A shot of the plastron on the smaller one will clinch it. The Texas tortoise male's plastron is VERY concave and quite distinctive.


----------



## nancykj (Oct 14, 2013)

Yvonne G said:


> Take a look at this Ibera:
> 
> http://www.gctts.org/node/409
> 
> ...



thank you for your thoughts on my boy. i will take a pic of his plastron and post it tomorrow.


----------



## nancykj (Oct 14, 2013)

ok, took a couple of pics of joxer upside down. he was not happy about it. also took pic of him next to a yardstick. my for sure desert tort was so far into his house i did not pull him out to compare. i also took a pic next to a yardstick. what do you all think?


----------



## thatrebecca (Oct 14, 2013)

While we wait for the experts to weigh in on his species I will note the incontrovertible fact that he is handsome as all get out.


----------



## nancykj (Oct 14, 2013)

thatrebecca said:


> While we wait for the experts to weigh in on his species I will note the incontrovertible fact that he is handsome as all get out.

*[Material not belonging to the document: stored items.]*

-- ==== Sys2Proof/Machine/NecTx.lean ====
section
/-! DEFINITION. The NEC Frame Encoder/Transmitter (file 41 of the spec): `TRANSMIT`, `TRANSMIT_REPEAT`. -/

namespace Sys2Proof.Machine

/-- One bit slot: the bit start, and for a 1 the additional space units (rules R78, R111, R113). -/
def State.sendBit (s : State) (b : Bool) : State :=
  let start := (s.burst1 s.cfg.bitMark).burst0 s.cfg.bit0Space
  if b then start.burst0 (s.cfg.bit1Space - s.cfg.bit0Space) else start

/-- The transmitter loaded for a frame, with the step that called it in `ret` (rules R16, R17, R120). -/
def State.loadFrame (s : State) (f : Frame) (bits : BitCount) (repeated : Bool) : State :=
  { s with sr := f, bitcnt := bits, rpt := repeated, txstate := .leadMark, ret := s.phase.toRet s.ret }

/-- The transmitter at rest: the pin forced low, no bit left to send (rules R111, R120). -/
def State.restTransmitter (s : State) (f : Frame) : State :=
  { s with irOut := false, sr := f, bitcnt := 0, txstate := .idle }

/-- `TRANSMIT(address, command)`: lead-in, the frame's bits most significant first, end marker, pin low; blocking, with
no failure outcome (rules R111 to R114, R117, R119). The shift register has shifted every bit out when it is over
(rules R17, R120). -/
def State.transmit (s : State) (address command : Byte) : State :=
  let f := necFrame address command
  let lead := ((s.loadFrame f s.cfg.frameBits false).burst1 s.cfg.leadMark).burst0 s.cfg.leadSpace
  let sent := (bitsMsbFirst f s.cfg.frameBits.toNat).foldl State.sendBit lead
  (sent.burst1 s.cfg.endMark).restTransmitter (f <<< s.cfg.frameBits.toNat)

/-- `TRANSMIT_REPEAT()`: 16 marks, 4 spaces, the end marker, pin low (rules R79, R116, R117); it shifts nothing. -/
def State.transmitRepeat (s : State) : State :=
  let lead := ((s.loadFrame s.sr 0 true).burst1 s.cfg.leadMark).burst0 s.cfg.rptSpace
  (lead.burst1 s.cfg.endMark).restTransmitter s.sr

/-- `TRANSMIT(address, command)` as an operation (rule R111). -/
def execTransmit (address command : Byte) (s : State) : Host.Outcome State Fault Refusal :=
  .next (s.transmit address command)

/-- `TRANSMIT_REPEAT()` as an operation; a host may call it, no step of the loop does (rules R116, R118). -/
def execTransmitRepeat (s : State) : Host.Outcome State Fault Refusal := .next s.transmitRepeat

end Sys2Proof.Machine
end

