-- ==== Sys2Proof/Machine/Remote.lean ====
section
/-! DEFINITION. The meanings of the rows of format `RCREC` (rules R74, R169 to R172): what step 7 does with a record once
it is copied and the decoder re-armed. `toggle` is read by none of them (rule R171). -/

namespace Sys2Proof.Machine

/-- A record for the configured address: the LED is lit and its window armed, before the command is looked at (rule
R170). -/
def State.armLed (s : State) : State := (s.writeLed true).setLedt s.cfg.ledTicks

/-- `VOLUME_UP`, row 3 of rule R74 (rules R150, R170, R171). -/
def execRcVolumeUp (_toggle : Bool) (s : State) : Host.Outcome State Fault Refusal :=
  .next (s.armLed.volumeUp State.transmit)

/-- `VOLUME_DOWN`, row 4 of rule R74 (rules R151, R170, R171). -/
def execRcVolumeDown (_toggle : Bool) (s : State) : Host.Outcome State Fault Refusal :=
  .next (s.armLed.volumeDown State.transmit)

/-- `MUTE`, row 5 of rule R74 (rules R152, R170, R171). -/
def execRcMute (_toggle : Bool) (s : State) : Host.Outcome State Fault Refusal := .next (s.armLed.mute State.transmit)

/-- `RC_UNMAPPED`, row 6 of rule R74: the LED, and a log entry (rules R170, R171). -/
def execRcUnmapped (cmd : Byte) (_toggle : Bool) (s : State) : Host.Outcome State Fault Refusal :=
  .next (s.armLed.emits [.log (.rcUnmapped cmd)])

/-- `RC_OTHER_ADDR`, row 2 of rule R74: a log entry and nothing else (rule R172). -/
def execRcOtherAddr (addr cmd : Byte) (_toggle : Bool) (s : State) : Host.Outcome State Fault Refusal :=
  .next (s.emits [.log (.rcOtherAddr addr cmd)])

/-- `RC_MALFORMED`, row 1 of rule R74: the condition `Malformed`; address and command are not looked at (rules R169,
R200). -/
def execRcMalformed (startbits _addr _cmd : Byte) (_toggle : Bool) (s : State) : Host.Outcome State Fault Refusal :=
  .next (s.raise (.malformed startbits))

end Sys2Proof.Machine
end

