-- ==== Sys2Proof/Machine/Sequencer.lean ====
section
/-! DEFINITION. The Power-Sequencing State Machine (file 45 of the spec): the seven steps as the pseudocode of rule R160
has them, and `ITERATE`. The dispatchers of steps 5 and 7 stand here in the pseudocode's own form, characters and
comparisons; that they agree with the decoder and the meanings that `step` uses is stated, not assumed. -/

namespace Sys2Proof.Machine

/-- The two blocking services that a step calls: run whole (`Engine.whole`), or only started (Machine/Clock.lean). -/
structure Engine where
  pulse : State → State
  send : State → Byte → Byte → State

/-- Every operation runs to completion before anything else happens (rule R51). -/
def Engine.whole : Engine := { pulse := State.relayPulse, send := State.transmit }

/-- Step 1: the watchdog is serviced, once an iteration; the debug housekeeping is nothing (rule R161). -/
def State.step1 (s : State) : State := s.kick

/-- Step 2: an amplifier change is logged and remembered, nothing else (rule R162). -/
def State.step2 (s : State) : State :=
  let t := s.sampleAmp
  if ampChange t.ampPrev t.sampled then (t.emits [.log (.ampState t.sampled)]).setAmpPrev t.sampled else t

/-- Step 3: a rising source edge calls `AMP_ON`, a falling one `AMP_OFF_DELAY`; then the sample is remembered (rule
R163). -/
def State.step3 (s : State) (e : Engine) : State :=
  let t := s.sampleSrc
  let u := if srcRise t.srcPrev t.sampled then t.ampOn e.pulse
    else if srcFall t.srcPrev t.sampled then t.ampOffDelay
    else t
  u.setSrcPrev t.sampled

/-- Step 4: the off-delay, tested on the value found: 0 nothing, 1 `AMP_OFF` and 0, else one less (rule R164). -/
def State.step4 (s : State) (e : Engine) : State :=
  if offtRunning s.offt then
    if offtFires s.offt then (s.ampOff e.pulse).setOfft 0 else s.setOfft (s.offt - 1)
  else s

/-- The serial dispatcher of step 5 (rule R165, the pseudocode of rule R160). -/
def State.dispatchSerial (s : State) (e : Engine) (b : Option Byte) : State :=
  if pollIs b 'n' || pollIs b 'N' || pollIs b '1' then s.ampOn e.pulse
  else if pollIs b 'f' || pollIs b 'F' || pollIs b '0' then s.ampOff e.pulse
  else if pollIs b 'd' || pollIs b 'D' then s.ampOffDelay
  else if pollIs b 'm' || pollIs b 'M' then s.mute e.send
  else if pollIs b '+' then s.volumeUp e.send
  else if pollIs b '-' then s.volumeDown e.send
  else s

/-- Step 5: one poll, at most one command (rule R165). -/
def State.step5 (s : State) (e : Engine) : State :=
  let t := s.pollSerial
  t.dispatchSerial e t.serLat

/-- Step 6: the LED window; the LED goes off in the step whose decrement yields 0 (rule R167). -/
def State.step6 (s : State) : State :=
  if ledtRunning s.ledt then
    let t := s.setLedt (s.ledt - 1)
    if ledtEnds t.ledt then t.writeLed false else t
  else s

/-- The record dispatcher of step 7 (rules R169 to R172, the pseudocode of rule R160). -/
def State.dispatchRecord (s : State) (e : Engine) (r : RcRecord) : State :=
  if r.startbits != s.cfg.startBitsValid then s.raise (.malformed r.startbits)
  else if r.addr == s.cfg.remoteAddr then
    let t := s.armLed
    if r.cmd == s.cfg.rcVolUp then t.volumeUp e.send
    else if r.cmd == s.cfg.rcVolDown then t.volumeDown e.send
    else if r.cmd == s.cfg.rcMute then t.mute e.send
    else t.emits [.log (.rcUnmapped r.cmd)]
  else s.emits [.log (.rcOtherAddr r.addr r.cmd)]

/-- Step 7: one poll; a reported record is copied, the decoder re-armed at once, and the copy dispatched (rules R48,
R168). -/
def State.step7 (s : State) (e : Engine) : State :=
  match s.world.decoder.report with
  | none => s
  | some r =>
    let t := (s.takeRecord r).rearm
    t.dispatchRecord e t.rcLat

/-- The step that `phase` is about to perform, and the move to the next one (rules R16, R160). -/
def State.phaseBody (s : State) (e : Engine) : State :=
  match s.phase with
  | .p1 => s.step1.nextPhase
  | .p2 => s.step2.nextPhase
  | .p3 => (s.step3 e).nextPhase
  | .p4 => (s.step4 e).nextPhase
  | .p5 => (s.step5 e).nextPhase
  | .p6 => s.step6.nextPhase
  | .p7 => (s.step7 e).nextPhase
  | .busy => s

/-- The next `n` steps of the loop, the world moving on between two of them; a reset ends the pass (rules R51, R204). -/
def State.runPhases : Nat → State → State
  | 0, s => s
  | 1, s => s.under (fun b => b.phaseBody Engine.whole)
  | n + 2, s =>
    let t := s.under (fun b => b.phaseBody Engine.whole)
    if t.resets = s.resets then State.runPhases (n + 1) t.advance else t

/-- `ITERATE()`: one pass of the seven steps (rule R160). -/
def State.iterate (s : State) : State := State.runPhases 7 (s.setPhase .p1)

/-- `ITERATE()` as an operation (rule R160). -/
def execIterate (s : State) : Host.Outcome State Fault Refusal := .next s.iterate

end Sys2Proof.Machine
end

ah, thatrebecca, and he is already so darn conceited......


----------



## BeeBee*BeeLeaves (Oct 14, 2013)

I wonder if it is a hybrid of California-Texas? It looks a little boxy but yet the coloring is not Texas. I suspect that there are more of those out there than we realize from the old days, before folks knew better.


----------



## Yvonne G (Oct 15, 2013)

Yup...he's got Texas in him for sure. The plastron is a dead give-away. But he's a strange color for a Berlandieri.


----------



## nancykj (Oct 15, 2013)

wonder if he is indeed a hybrid then, like BeeBee suggests? his origins are murky. one version had him stolen out of the new mexico desert, another that he was found wandering the street in california. i always wondered why he was only half the size of my other tort.

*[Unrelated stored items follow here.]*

-- ==== Sys2Proof/Laws/Steps.lean ====
section
/-! SUPPORT. What the operations above the transmitter and the seven steps of the loop can do: each one's effect as one
equation, and what all of them share. -/

namespace Sys2Proof.Machine

/-! ### The relay and the infrared commands -/

/-- A pulse that runs whole (rule R142). -/
theorem State.relayPulse_eq (s : State) : s.relayPulse = s.pulsed := rfl

/-- `AMP_ON`, by what the amplifier reads (rules R140, R145, R201). -/
theorem State.ampOn_eq (s : State) (pulse : State → State) :
    s.ampOn pulse =
      if s.ampSense then (s.sampleAmp.emits [.log .alreadyOn]).setOfft 0 else (pulse s.sampleAmp).setOfft 0 := by
  unfold State.ampOn
  cases h : s.ampSense <;> simp [h, State.raise]

/-- `AMP_OFF`, by what the amplifier reads (rules R141, R145, R201). -/
theorem State.ampOff_eq (s : State) (pulse : State → State) :
    s.ampOff pulse =
      if s.ampSense then (pulse s.sampleAmp).setOfft 0 else (s.sampleAmp.emits [.log .alreadyOff]).setOfft 0 := by
  unfold State.ampOff
  cases h : s.ampSense <;> simp [h, State.raise]

/-! ### What every operation shares -/

/-- `t` comes from `s` without a reset: the same parameters and count of resets, a trace that has only grown, no less time,
the reset input and the stimuli to come as they were. -/
structure Grows (s t : State) : Prop where
  cfg : t.cfg = s.cfg
  resets : t.resets = s.resets
  trace : ∃ es, t.trace = s.trace ++ es
  elapsed : s.elapsed ≤ t.elapsed
  rstAt : t.world.rstAt = s.world.rstAt
  pending : t.world.pending = s.world.pending

namespace Grows

theorem refl (s : State) : Grows s s := ⟨rfl, rfl, ⟨[], by simp⟩, Nat.le_refl _, rfl, rfl⟩

theorem trans {s t u : State} (h : Grows s t) (h' : Grows t u) : Grows s u := by
  obtain ⟨es, he⟩ := h.trace
  obtain ⟨fs, hf⟩ := h'.trace
  exact ⟨h'.cfg.trans h.cfg, h'.resets.trans h.resets, ⟨es ++ fs, by rw [hf, he, List.append_assoc]⟩,
    h.elapsed.trans h'.elapsed, h'.rstAt.trans h.rstAt, h'.pending.trans h.pending⟩

variable (s : State)

theorem emits (es : List Event) : Grows s (s.emits es) := ⟨rfl, rfl, ⟨es, rfl⟩, Nat.le_refl _, rfl, rfl⟩
theorem wait (n : Nat) : Grows s (s.wait n) := ⟨rfl, rfl, ⟨[], by simp⟩, by simp, rfl, rfl⟩
theorem nextPhase : Grows s s.nextPhase := ⟨rfl, rfl, ⟨[], by simp⟩, Nat.le_refl _, rfl, rfl⟩
theorem setPhase (p : Phase) : Grows s (s.setPhase p) := ⟨rfl, rfl, ⟨[], by simp⟩, Nat.le_refl _, rfl, rfl⟩
theorem setAmpPrev (v : Bool) : Grows s (s.setAmpPrev v) := ⟨rfl, rfl, ⟨[], by simp⟩, Nat.le_refl _, rfl, rfl⟩
theorem setSrcPrev (v : Bool) : Grows s (s.setSrcPrev v) := ⟨rfl, rfl, ⟨[], by simp⟩, Nat.le_refl _, rfl, rfl⟩
theorem setOfft (v : Timer) : Grows s (s.setOfft v) := ⟨rfl, rfl, ⟨[], by simp⟩, Nat.le_refl _, rfl, rfl⟩
theorem setLedt (v : Timer) : Grows s (s.setLedt v) := ⟨rfl, rfl, ⟨[], by simp⟩, Nat.le_refl _, rfl, rfl⟩
theorem writeLed (b : Bool) : Grows s (s.writeLed b) := ⟨rfl, rfl, ⟨_, rfl⟩, Nat.le_refl _, rfl, rfl⟩
theorem kick : Grows s s.kick := ⟨rfl, rfl, ⟨_, rfl⟩, Nat.le_refl _, rfl, rfl⟩
theorem pollSerial : Grows s s.pollSerial := ⟨rfl, rfl, ⟨[], by simp⟩, Nat.le_refl _, rfl, rfl⟩
theorem takeRecord (r : RcRecord) : Grows s (s.takeRecord r) := ⟨rfl, rfl, ⟨[], by simp⟩, Nat.le_refl _, rfl, rfl⟩
theorem rearm : Grows s s.rearm := ⟨rfl, rfl, ⟨_, rfl⟩, Nat.le_refl _, rfl, rfl⟩
theorem sampleAmp : Grows s s.sampleAmp := ⟨rfl, rfl, ⟨[], by simp⟩, Nat.le_refl _, rfl, rfl⟩
theorem sampleSrc : Grows s s.sampleSrc := ⟨rfl, rfl, ⟨[], by simp⟩, Nat.le_refl _, rfl, rfl⟩
theorem takeCall : Grows s s.takeCall := ⟨rfl, rfl, ⟨[], by simp [State.takeCall]⟩, Nat.le_refl _, rfl, rfl⟩
theorem armLed : Grows s s.armLed := ⟨rfl, rfl, ⟨_, rfl⟩, Nat.le_refl _, rfl, rfl⟩
theorem played (m : Bool) (us : List Sym) : Grows s (s.played m us) := ⟨rfl, rfl, ⟨_, rfl⟩, by simp [State.played], rfl, rfl⟩
theorem sent (f : Frame) (r : Bool) (us : List Sym) : Grows s (s.sent f r us) :=
  ⟨rfl, rfl, ⟨_, rfl⟩, by simp [State.sent, State.played], rfl, rfl⟩
theorem pulsed : Grows s s.pulsed := ⟨rfl, rfl, ⟨_, rfl⟩, by simp [State.pulsed], rfl, rfl⟩
theorem loadFrame (f : Frame) (n : BitCount) (r : Bool) : Grows s (s.loadFrame f n r) :=
  ⟨rfl, rfl, ⟨[], by simp⟩, Nat.le_refl _, rfl, rfl⟩
theorem restTransmitter (f : Frame) : Grows s (s.restTransmitter f) := ⟨rfl, rfl, ⟨[], by simp⟩, Nat.le_refl _, rfl, rfl⟩

theorem burst1 (n : Units) : Grows s (s.burst1 n) := by rw [State.burst1_eq]; exact .played s _ _
theorem burst0 (n : Units) : Grows s (s.burst0 n) := by rw [State.burst0_eq]; exact .played s _ _

theorem sendBit (b : Bool) : Grows s (s.sendBit b) := by
  cases b
  · exact (burst1 s _).trans (burst0 _ _)
  · exact ((burst1 s _).trans (burst0 _ _)).trans (burst0 _ _)

theorem foldl_sendBit (bits : List Bool) : Grows s (bits.foldl State.sendBit s) := by
  induction bits generalizing s with
  | nil => exact .refl s
  | cons b bits ih => exact (sendBit s b).trans (ih _)

/-- A frame only grows the trace, whatever the frame shape. -/
theorem transmit (a k : Byte) : Grows s (s.transmit a k) :=
  ((((loadFrame s _ _ _).trans (burst1 _ _)).trans (burst0 _ _)).trans (foldl_sendBit _ _)).trans
    ((burst1 _ _).trans (restTransmitter _ _))

theorem transmitRepeat : Grows s s.transmitRepeat := by rw [State.transmitRepeat_eq]; exact .sent s _ _ _

variable {pulse : State → State} (hp : ∀ u, Grows u (pulse u))
include hp

theorem ampOn : Grows s (s.ampOn pulse) := by
  rw [State.ampOn_eq]
  split
  · exact ((sampleAmp s).trans (emits _ _)).trans (setOfft _ _)
  · exact ((sampleAmp s).trans (hp _)).trans (setOfft _ _)

theorem ampOff : Grows s (s.ampOff pulse) := by
  rw [State.ampOff_eq]
  split
  · exact ((sampleAmp s).trans (hp _)).trans (setOfft _ _)
  · exact ((sampleAmp s).trans (emits _ _)).trans (setOfft _ _)

end Grows

/-- An engine whose services only grow the trace. -/
structure Engine.Good (e : Engine) : Prop where
  pulse : ∀ s, Grows s (e.pulse s)
  send : ∀ s a k, Grows s (e.send s a k)

/-- The engine that runs its services whole is one. -/
theorem Engine.whole_good : Engine.whole.Good := ⟨Grows.pulsed, Grows.transmit⟩

/-- Starting an operation is one too. -/
theorem Engine.clocked_good : Engine.clocked.Good :=
  ⟨fun _ => ⟨rfl, rfl, ⟨_, rfl⟩, Nat.le_refl _, rfl, rfl⟩,
    fun s _ _ => ⟨rfl, rfl, ⟨[], (List.append_nil s.trace).symm⟩, Nat.le_refl _, rfl, rfl⟩⟩

namespace Grows

variable (s : State) {e : Engine} (he : e.Good)

theorem step2 : Grows s s.step2 := by
  unfold State.step2
  dsimp only
  split
  · exact ((sampleAmp s).trans (emits _ _)).trans (setAmpPrev _ _)
  · exact sampleAmp s

theorem step6 : Grows s s.step6 := by
  unfold State.step6
  split
  · dsimp only
    split
    · exact (setLedt s _).trans (writeLed _ _)
    · exact setLedt s _
  · exact .refl s

include he

theorem step3 : Grows s (s.step3 e) := by
  unfold State.step3
  refine trans (sampleSrc s) (trans ?_ (setSrcPrev _ _))
  split
  · exact ampOn _ he.pulse
  · split
    · exact setOfft _ _
    · exact .refl _

theorem step4 : Grows s (s.step4 e) := by
  unfold State.step4
  split
  · split
    · exact (ampOff s he.pulse).trans (setOfft _ _)
    · exact setOfft _ _
  · exact .refl s

theorem dispatchSerial (b : Option Byte) : Grows s (s.dispatchSerial e b) := by
  unfold State.dispatchSerial
  repeat' split
  · exact ampOn s he.pulse
  · exact ampOff s he.pulse
  · exact setOfft _ _
  · exact he.send _ _ _
  · exact he.send _ _ _
  · exact he.send _ _ _
  · exact .refl s

theorem dispatchRecord (r : RcRecord) : Grows s (s.dispatchRecord e r) := by
  unfold State.dispatchRecord
  dsimp only
  repeat' split
  · exact emits _ _
  · exact (armLed s).trans (he.send _ _ _)
  · exact (armLed s).trans (he.send _ _ _)
  · exact (armLed s).trans (he.send _ _ _)
  · exact (armLed s).trans (emits _ _)
  · exact emits _ _

theorem step5 : Grows s (s.step5 e) := (pollSerial s).trans (dispatchSerial _ he _)

theorem step7 : Grows s (s.step7 e) := by
  unfold State.step7
  split
  · exact .refl s
  · exact ((takeRecord s _).trans (rearm _)).trans (dispatchRecord _ he _)

/-- Every step of the loop only grows the trace. -/
theorem phaseBody : Grows s (s.phaseBody e) := by
  unfold State.phaseBody
  split
  · exact (kick s).trans (nextPhase _)
  · exact (step2 s).trans (nextPhase _)
  · exact (step3 s he).trans (nextPhase _)
  · exact (step4 s he).trans (nextPhase _)
  · exact (step5 s he).trans (nextPhase _)
  · exact (step6 s).trans (nextPhase _)
  · exact (step7 s he).trans (nextPhase _)
  · exact .refl s

end Grows

/-! ### `exec` and `step` -/

/-- Every instruction answers a next state (file 93 of the spec: no operation can fail). -/
theorem exec_next (i : Instr) (s : State) : ∃ t, exec i s = .next t := by
  cases i <;> exact ⟨_, rfl⟩

/-- What a state that a step came to can be: a reset that was due, or the step's body, concluded; the world has moved on in
both. -/
theorem step_cases {s t : State} (h : step s = .next t) :
    s.resetDue = true ∧ t = s.enterReset.advance ∨
      s.resetDue = false ∧ ∃ u, s.startStep.stepBody = .next u ∧ t = (s.conclude u).advance := by
  unfold step at h
  cases hd : s.resetDue with
  | true =>
    rw [hd] at h
    simp only [if_true, State.takeReset_eq, Host.Outcome.next.injEq] at h
    exact .inl ⟨rfl, h.symm⟩
  | false =>
    rw [hd] at h
    simp only [Bool.false_eq_true, if_false] at h
    split at h
    · exact .inr ⟨rfl, _, ‹_›, (Host.Outcome.next.inj h).symm⟩
    · cases h
    · cases h

/-- What the body of a step can be: a decoded instruction, run and retired; or, where no wire is read, the step of the loop or
a tick of the operation in progress. -/
theorem State.stepBody_cases {s t : State} (h : s.stepBody = .next t) :
    (∃ w i u, s.fetch = some w ∧ decode s.cfg w = .ok i ∧ exec i s.issue = .next u ∧ t = u.retire s.phase) ∨
      s.fetch = none ∧ t = (if s.phase = .busy then s.clockTick else s.phaseBody Engine.whole) := by
  unfold State.stepBody at h
  split at h
  · exact .inr ⟨‹_›, (Host.Outcome.next.inj h).symm⟩
  · split at h
    · cases h
    · split at h
      · exact .inl ⟨_, _, _, ‹_›, ‹_›, ‹_›, (Host.Outcome.next.inj h).symm⟩
      · cases h
      · cases h

/-- Where the wire decodes, the step is its instruction. -/
theorem step_of_decode (s t : State) (w : Wire) (i : Instr) (hd : s.resetDue = false)
    (hf : s.startStep.fetch = some w) (hi : decode s.cfg w = .ok i) (he : exec i s.startStep.issue = .next t) :
    step s = .next (s.conclude (t.retire s.phase)).advance := by
  simp only [step, hd, State.stepBody, hf, State.startStep_cfg, hi, he, State.startStep_phase, Bool.false_eq_true,
    if_false]

/-- Where no wire is read, the step is the step of the loop. -/
theorem step_of_no_wire (s : State) (hd : s.resetDue = false) (hf : s.startStep.fetch = none) (hb : s.phase ≠ .busy) :
    step s = .next (s.conclude (s.startStep.phaseBody Engine.whole)).advance := by
  simp only [step, hd, State.stepBody, hf, State.startStep_phase, if_neg hb, Bool.false_eq_true, if_false]

end Sys2Proof.Machine
end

when i took them both to the vet last week for a wellness check before hibernation, i pointed out to her that his shell was "different". Now that i look at pics on this forum, i think he is indeed a bit pyramided. after she had examined both torts in the back she came out and said "it is like he is a completely different tortoise." she noted differences in his shell and mentioned something about scales between his claws. anyway, that is why i started thinking the Berlandieri thing>
this is a wonderful forum with so much information! such fun and interesting stuff!


----------



## diamondbp (Oct 15, 2013)

Most TT males have Split gulars that can point slightly outwards , where your male has almost a singular gular that points directly forward.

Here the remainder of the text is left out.